Real estate agents fined $10k
Two Auckland Harcourts real estate agents found guilty of misconduct have been fined a total $10,000 for their failure to tell a state authority about $1.2 million of clients funds vanishing.
Joe Voordouw was fined $6000 and Garry Mason $4000 by the Real Estate Agents Disciplinary Tribunal. Both were censured but the tribunal said it did not consider an order for further education was needed.
The misconduct finding alone sent “a strong message to the industry”, the tribunal said.
The agents worked at the nowfailed Preet franchised operations owned and headed by Gurpreet Grewal who Harcourts Group has sued in the High Court at Auckland for $1.27m. The outcome of that case is pending.
Voordouw was branch manager of Harcourts Preet & Co in Ellerslie and Mason was chief operations officer based in Manukau, the tribunal said.
Last year, Voordouw signed a trust account statutory declaration about the balance of the agency’s funds. He was told $1m had been transferred from the agency’s trust account and into another account and purchase deposits had been put in the wrong bank account, it said. A further $200,000 was also found to be missing from the trust account.
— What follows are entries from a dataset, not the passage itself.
-- ==== Sys2Proof/Machine/State.lean ====
section
/-! DEFINITION. The engine's state (10_state.md R20 to R35), the host's moves, the stops, and the state after
reset. -/

namespace Sys2Proof.Machine

/-- The three registers the host sees (10_state.md R26). -/
inductive HostReg where
  | cmd
  | result
  | status
deriving DecidableEq, Repr

/-- What the host can do between two commands (10_state.md R22, R26; 20_memory.md R69; 70_reset_and_hazards.md
R200). -/
inductive HostMove where
  /-- Write `v` to a register; a write of `CMD` pushes one command word (10_state.md R26, R29). -/
  | regWrite (r : HostReg) (v : Word)
  /-- Read a register (10_state.md R26). -/
  | regRead (r : HostReg)
  /-- Write FB word `i` while the engine is idle (20_memory.md R69). -/
  | fbWrite (i : Nat) (v : Word)
  /-- Read FB word `i` while the engine is idle (20_memory.md R69). -/
  | fbRead (i : Nat)
  /-- Apply reset (70_reset_and_hazards.md R200, R201). -/
  | reset
deriving DecidableEq, Repr

/-- The complete state of the engine, "the tuple (FB, RESULT, STATUS.ILL, CBUF)" (10_state.md R20), beside the
parameters it runs with and the model's own fields. STATUS's other bits are functions of these
(Machine/Flags.lean). -/
structure State where
  /-- The parameters of 00_scope.md R5. Constant: no step changes it (log 1). -/
  cfg : Config
  /-- `FB`: word index i holds line `i div WPL`, in-line word `i mod WPL` (10_state.md R21; log 3). -/
  fb : List Word
  /-- `RESULT` (10_state.md R27). -/
  result : Word
  /-- `STATUS.ILL`, sticky (10_state.md R28). -/
  ill : Bool
  /-- `CBUF`: the words of a command received so far and not yet executed, first word first (10_state.md R29). -/
  cbuf : List Word
  /-- The model's own: the host's moves still to come, oldest first. -/
  input : List HostMove
  /-- The model's own: the data the host's last read was answered with. -/
  readData : Word
  /-- The model's own: how many resets have been applied, the counter that picks FB's free values. -/
  resets : Nat
deriving DecidableEq, Repr

/-- Why a step stops with a fault. The engine itself raises nothing (60_exceptions.md R185). -/
inductive Fault where
  /-- Raised by a host read or write of an FB word index at or past `FB_WORDS`: the word does not exist
  (20_memory.md R55 requires `0 ≤ i < FB_WORDS`). Safe: the model stops where no behaviour is given. -/
  | noSuchFbWord (i : Nat)
deriving DecidableEq, Repr

/-- Why a step has no meaning. -/
inductive Refusal where
  /-- Raised by an instruction that has no meaning yet. Safe. -/
  | notModelled (mnemonic : String)
  /-- Raised by `XORCHAR`, `DRAWSTR` and `STRWIDTH` when they read font `f` at a word index at or past
  `FONT_LEN_f` (93_implementation_defined.md U1: "`refuse`"). Safe: no behaviour is given. -/
  | fontReadOutOfRange (f : FontNo)
deriving DecidableEq, Repr

/-! ### Named updates -/

/-- Replace FB. -/
def State.withFb (s : State) (fb : List Word) : State := { s with fb := fb }

/-- `RESULT <- v` (00_scope.md R7). -/
def State.withResult (s : State) (v : Word) : State := { s with result := v }

/-- Replace `STATUS.ILL`. -/
def State.withIll (s : State) (b : Bool) : State := { s with ill := b }

/-- Replace CBUF. -/
def State.withCbuf (s : State) (ws : List Word) : State := { s with cbuf := ws }

/-- Replace the host's moves still to come. -/
def State.withInput (s : State) (ms : List HostMove) : State := { s with input := ms }

/-- Answer a host read. -/
def State.withReadData (s : State) (v : Word) : State := { s with readData := v }

/-- Count a reset. -/
def State.withResets (s : State) (n : Nat) : State := { s with resets := n }

/-- The machine right after reset (10_state.md R35): RESULT 0, ILL 0, CBUF empty, every FB word a free value, on
the reference device. The model's own fields start empty, 0 and 0 (log 4, 5, 10). -/
def State.reset : State where
  cfg := Config.reference
  fb := Config.reference.freeFb 0
  result := 0
  ill := false
  cbuf := []
  input := []
  readData := 0
  resets := 0

end Sys2Proof.Machine
end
Voordouw and Mason met Grewal to raise issues about the missing money and Voordouw made notes about a breach of the Real Estate Agents Act 2008 and “potentially fraud”.
The tribunal said he did not notify the Real Estate Authority, as he was bound to do under law. Instead, he emailed the auditor to “have a look at the trust account” which did not indicate the scale of the issue or any urgency, the tribunal said.
The tribunal found the men’s conduct in failing to report issues “constituted seriously incompetent and/or seriously negligent real estate agency work” under the law. They relied on the auditor to take steps but that did not absolve them from their obligations. They should have gone to greater lengths to make the auditor aware of the seriousness of the issues and the need for urgent investigation, the tribunal found.
The tribunal decided the men should have acted promptly but it cited mitigating factors, including the men’s long career in the industry and character references submitted to the tribunal. Both had earned excellent reputations for honesty, integrity and diligence, the tribunal found. They had both contributed significantly to the industry.